Following last week’s class action lawsuit against five banks accused of aiding payday loan companies, a new suit was filed Friday in Pennsylvania against three banks – including, once more, BMO Harris Bank NA.
Payday loan companies often charge triple-digit interest rates.
Last week’s proposed class action lawsuit was filed over allegations that the banks are aiding payday loan companies by providing access to payment processing systems - despite the fact that several states have banned the practice of offering payday loans entirely. Friday’s newly filed case against North American Banking Co., First International Bank & Trust, and BMO Harris Bank NA alleges that the banks shared access to the Automatic Clearing House network with payday loan companies, allowing the companies to debit loan payments from customers’ accounts. The suit alleges that, by doing so, the banks allowed payday loan companies to operate within the state even though payday loan companies are banned in Pennsylvania. Automatic Clearing House is one of the most widely used payment processing companies in the United States.
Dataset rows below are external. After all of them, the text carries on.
/-- SYSERID_READ of a served object that is not write-only answers OK with its value, SYSERID_READ_STAGED with the staged
value of a staged object, else the one in force; neither changes anything else. SYSERID_WRITE of a staged object within type,
range and room stages it, answers OK and leaves the value in force; with no room it answers STATE and raises 0x4209. A write
of an RW or WO object has its effect and answers that effect's status. An unknown object answers NOOBJ, one the access does
not allow ACCESS, a wrong length TYPE, a value out of range RANGE, an oversized record FRAME, an operation not served STATE,
all without effect; one that needs a wedged fabric becomes pending, or BUSY when 64 are. -/
def Obligations.ObjectOperations : Prop :=
  (∀ (s : State) (n q i k : Nat) (staged : Bool), Acting s →
    let c := if staged then Instr.syseridReadStaged n q i k else .syseridRead n q i k
    let op := if staged then 2 else 0
    let here := s.dev.rc.wedged = false ∨ servedLocally i k op = true
    let p := makePending s.dev s.dev { node := n, seq := q, src := 0 } i k 256
    (accessOf i k = none → exec c s = after s (send s.dev (.reply n q i k 2 0 0))) ∧
    (accessOf i k = some .wo → exec c s = after s (send s.dev (.reply n q i k 3 0 0))) ∧
    (∀ a, accessOf i k = some a → a ≠ .wo →
      (servedNow s.dev i k op = false → exec c s = after s (send s.dev (.reply n q i k 6 0 0))) ∧
      (servedNow s.dev i k op = true → here →
        (objRow i k = none → exec c s = after s (send s.dev (.reply n q i k 0 0 (rowCount i)))) ∧
        (∀ o, objRow i k = some o →
          let v := if staged = true ∧ o.acc = .rs then
              (if isKeyed i then recValue (stageKey i 0 0) (stagedAt s.dev (stageKey i 0 0)) else stagedAt s.dev (stageKey i k 0))
            else readObj s.dev i k
          exec c s = after s (send s.dev (.reply n q i k 0 0 (v % 2 ^ (8 * o.bytes)))))) ∧
      (servedNow s.dev i k op = true → ¬ here →
        exec c s = after s (sendReply p.2 { node := n, seq := q, src := 0 } p.1) ∧
        (pendingOps s.dev < 64 → p.1.status = 1 ∧ p.2.sy.pend.length = s.dev.sy.pend.length + 1) ∧
        (64 ≤ pendingOps s.dev → p = (plainReply i k 8, raiseSec (bump s.dev 0x1114 0 1) 0x4105 0 0))))) ∧
  (∀ (s : State) (n q i k l v : Nat) (x : OpInfo), Acting s →
    let c := exec (.syseridWrite n q i k l v x) s
    (4096 < l → c = after s (send s.dev (.reply n q i k 9 0 0))) ∧
    (l ≤ 4096 → accessOf i k = none → c = after s (send s.dev (.reply n q i k 2 0 0))) ∧
    (l ≤ 4096 → (accessOf i k).isSome = true → objRow i k = none → c = after s (send s.dev (.reply n q i k 3 0 0)))) ∧
  (∀ (s : State) (n q i k l v : Nat) (x : OpInfo) (o : ObjRow), Acting s → objRow i k = some o → l ≤ 4096 → v < 2 ^ (8 * l) →
    let c := exec (.syseridWrite n q i k l v x) s
    let reply := fun (d : Dev) (st : Nat) => after s (send d (.reply n q i k st 0 0))
    let sized := l = o.bytes ∨ i = 0xD014
    (o.acc = .ro ∨ o.acc = .const → c = reply s.dev 3) ∧
    (o.acc ≠ .ro → o.acc ≠ .const → ¬ sized → c = reply s.dev 4) ∧
    (o.acc = .rs → sized →
      let t := stageAll s.dev.gn.staged (writeRecs i k v)
      (rangeOk o v = false → c = reply s.dev 5) ∧
      (rangeOk o v = true → servedNow s.dev i k 1 = false → c = reply s.dev 6) ∧
      (rangeOk o v = true → servedNow s.dev i k 1 = true → stageFits t = true →
        c = reply { s.dev with gn := { s.dev.gn with staged := t } } 0) ∧
      (rangeOk o v = true → servedNow s.dev i k 1 = true → stageFits t = false → c = reply (raise s.dev 0x4209 i 0) 6)) ∧
    (o.acc = .rw ∨ o.acc = .wo → sized →
      let e := writeEffect s.dev x i k l v
      let st := writeStatus s.dev e i
      let f : SyFrom := { node := n, seq := q, src := 0 }
      let p := makePending s.dev s.dev f i k 256
      let w := makePending s.dev e f i k (pendUnit i v)
      let ok := st ≠ 4 ∧ st ≠ 5
      let here := s.dev.rc.wedged = false ∨ servedLocally i k 1 = true
      (st = 4 ∨ st = 5 → c = reply s.dev st) ∧
      (ok → servedNow s.dev i k 1 = false → c = reply s.dev 6) ∧
      (ok → servedNow s.dev i k 1 = true → ¬ here → c = after s (sendReply p.2 f p.1)) ∧
      (ok → servedNow s.dev i k 1 = true → here →
        (st ≠ 1 → st ≠ 8 → c = reply e st) ∧
        (st = 8 → c = reply (raiseSec (bump e 0x1114 0 1) 0x4105 0 0) 8) ∧
        (st = 1 → c = after s (sendReply w.2 f w.1)))))

/-- PENDING_COMPLETE of an operation whose unit has ended sends its COMPLETE with the final status; COMPLETE_RESEND sends it
again and forgets it after 16; ACK_COMPLETE forgets what the request had completed; STALL_TIMEOUT of one whose unit has not
ended completes it with WEDGED and wedges. ACK_EVENTS of what the row was sent moves its base, EVENT_RESEND repeats from the
base and stalls after 16, SUBSCRIBER_RETRY of a stalled row sends again. Each does nothing where it finds nothing to do.
SYSERID_TICK advances the clocks by 1 us, and serves the queued frames unless the device has tripped; with no frame and no
subscriber the controller's liveness count alone moves. -/
def Obligations.PendingAndDelivery : Prop :=
  (∀ (s : State) (t : Nat), Acting s →
    (∀ p st, pendOf s.dev t = some p → doneIn p.idx p.unit (s.dev.out.drop p.mark) = some st →
      exec (.pendingComplete t) s = after s (finishPend s.dev p st) ∧
      (∀ a b, exec (.stallTimeout t a b) s = after s s.dev)) ∧
    (∀ p, pendOf s.dev t = some p → doneIn p.idx p.unit (s.dev.out.drop p.mark) = none →
      exec (.pendingComplete t) s = after s s.dev ∧
      (∀ a b, exec (.stallTimeout t a b) s =
        after s (wedge (raise (finishPend s.dev p 0xA) 0x8104 p.idx p.ticket) 1 a b))) ∧
    (pendOf s.dev t = none → exec (.pendingComplete t) s = after s s.dev ∧
      (∀ a b, exec (.stallTimeout t a b) s = after s s.dev))) ∧
  (∀ (s : State) (t : Nat), Acting s →
    let hit := s.dev.sy.pend.find? (fun p => p.ticket == t && p.final.isSome)
    (∀ p, hit = some p → exec (.completeResend t) s = after s (send { s.dev with sy := { s.dev.sy with
      pend := if 15 ≤ p.sends then s.dev.sy.pend.erase p
        else s.dev.sy.pend.map (fun q => if q = p then { q with sends := p.sends + 1 } else q) } }
      (.complete p.node p.seq p.ticket (p.final.getD 0) 0))) ∧
    (hit = none → exec (.completeResend t) s = after s s.dev)) ∧
  (∀ (s : State) (n q : Nat), Acting s → exec (.ackComplete n q) s = after s { s.dev with sy := { s.dev.sy with
    pend := s.dev.sy.pend.filter (fun p => !(p.node == n && p.seq == q && p.final.isSome)) } }) ∧
  (∀ (s : State) (r e : Nat) (x : Subscriber), Acting s → tfind s.dev.ev.subs r = some x →
    let b := (e + 1) % 2 ^ 32
    let sent := seqGe b x.base = true ∧ seqGe x.next b = true
    (sent → exec (.ackEvents r e) s =
      after s (pumpRow (setSub s.dev r { x with base := b, resends := 0, stalled := false }) r)) ∧
    (¬ sent → exec (.ackEvents r e) s = after s s.dev)) ∧
  (∀ (s : State) (r : Nat) (x : Subscriber), Acting s → tfind s.dev.ev.subs r = some x →
    let due := x.stalled = false ∧ rowEvents s.dev r x.base ≠ [] ∧ x.base ≠ x.next
    (due → x.resends < 16 → exec (.eventResend r) s =
      after s (pumpRow (setSub s.dev r { x with next := x.base, resends := x.resends + 1 }) r)) ∧
    (due → 16 ≤ x.resends →
      exec (.eventResend r) s = after s (raise (setSub s.dev r { x with stalled := true }) 0x4103 r 0)) ∧
    (¬ due → exec (.eventResend r) s = after s s.dev) ∧
    (x.stalled = true →
      exec (.subscriberRetry r) s = after s (pumpRow (setSub s.dev r { x with next := x.base }) r)) ∧
    (x.stalled = false → exec (.subscriberRetry r) s = after s s.dev)) ∧
  (∀ (s : State) (r e : Nat), Acting s → tfind s.dev.ev.subs r = none →
    ∀ i ∈ [Instr.ackEvents r e, .eventResend r, .subscriberRetry r], exec i s = after s s.dev) ∧
  (∀ (s : State) (i : OpInfo), held s.dev = false →
    (s.dev.pw.tripped = false → exec (.syseridTick i) s = after s (serveTick (clockTick s.dev) i)) ∧
    (s.dev.pw.tripped = false → s.dev.hp.queue = [] → s.dev.ev.subs = [] → exec (.syseridTick i) s =
      after s { clockTick s.dev with rl := { s.dev.rl with mclive := (s.dev.rl.mclive + 1) % 65536 } }) ∧
    (s.dev.pw.tripped = true → exec (.syseridTick i) s = after s (clockTick s.dev)) ∧
    (clockTick s.dev).uptime = s.dev.uptime + 1000 ∧
    (clockTick s.dev).ptp =
      ((s.dev.ptp : Int) + 1000 + (s.dev.hp.ptp.frac + s.dev.hp.ptp.slew) / 1000000).toNat % 2 ^ 64) ∧
  (∀ (s : State) (i : OpInfo), held s.dev = true → exec (.syseridTick i) s = after s s.dev)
Payday loans are expressly prohibited in three states – New York, New Jersey and Arkansas – and are de facto illegal due to legislation in Arizona, Connecticut, Maryland, Massachusetts, North Carolina, Pennsylvania, Vermont, West Virginia and the District of Columbia. Five additional states – Oregon, New Hampshire, Ohio, Montana, Colorado and Maine - regulate the practice by limiting interest rates while the remaining thirty-two states have no restrictions on high-interest loan companies. Payday loan companies often charge triple-digit interest rates.
As states move to regulate or ban payday loan companies, the industry has moved increasingly online, making it harder for individual state laws to be enforced. The recent lawsuits have been filed against banks that are registered in states where payday loans are illegal. In both Friday’s and last Monday’s lawsuits, the banks are accused of providing payday loan companies access to the ACH payment processing systems, allowing the companies to automatically take loan payments from users’ accounts.
The plaintiff in the Pennsylvania lawsuit, Patricia Booth, claims in the complaint that payments made to payday loans companies from her bank account would not have been possible without the banks’ permission to access the ACH network. Booth has taken out three separate high-interest loans and the payments for these are now being debited from her account.
The suit seeks to certify a class membership of borrowers with a sub-class of Pennsylvania borrowers, and is being heard in the U.S. District Court for the Eastern District of Pennsylvania.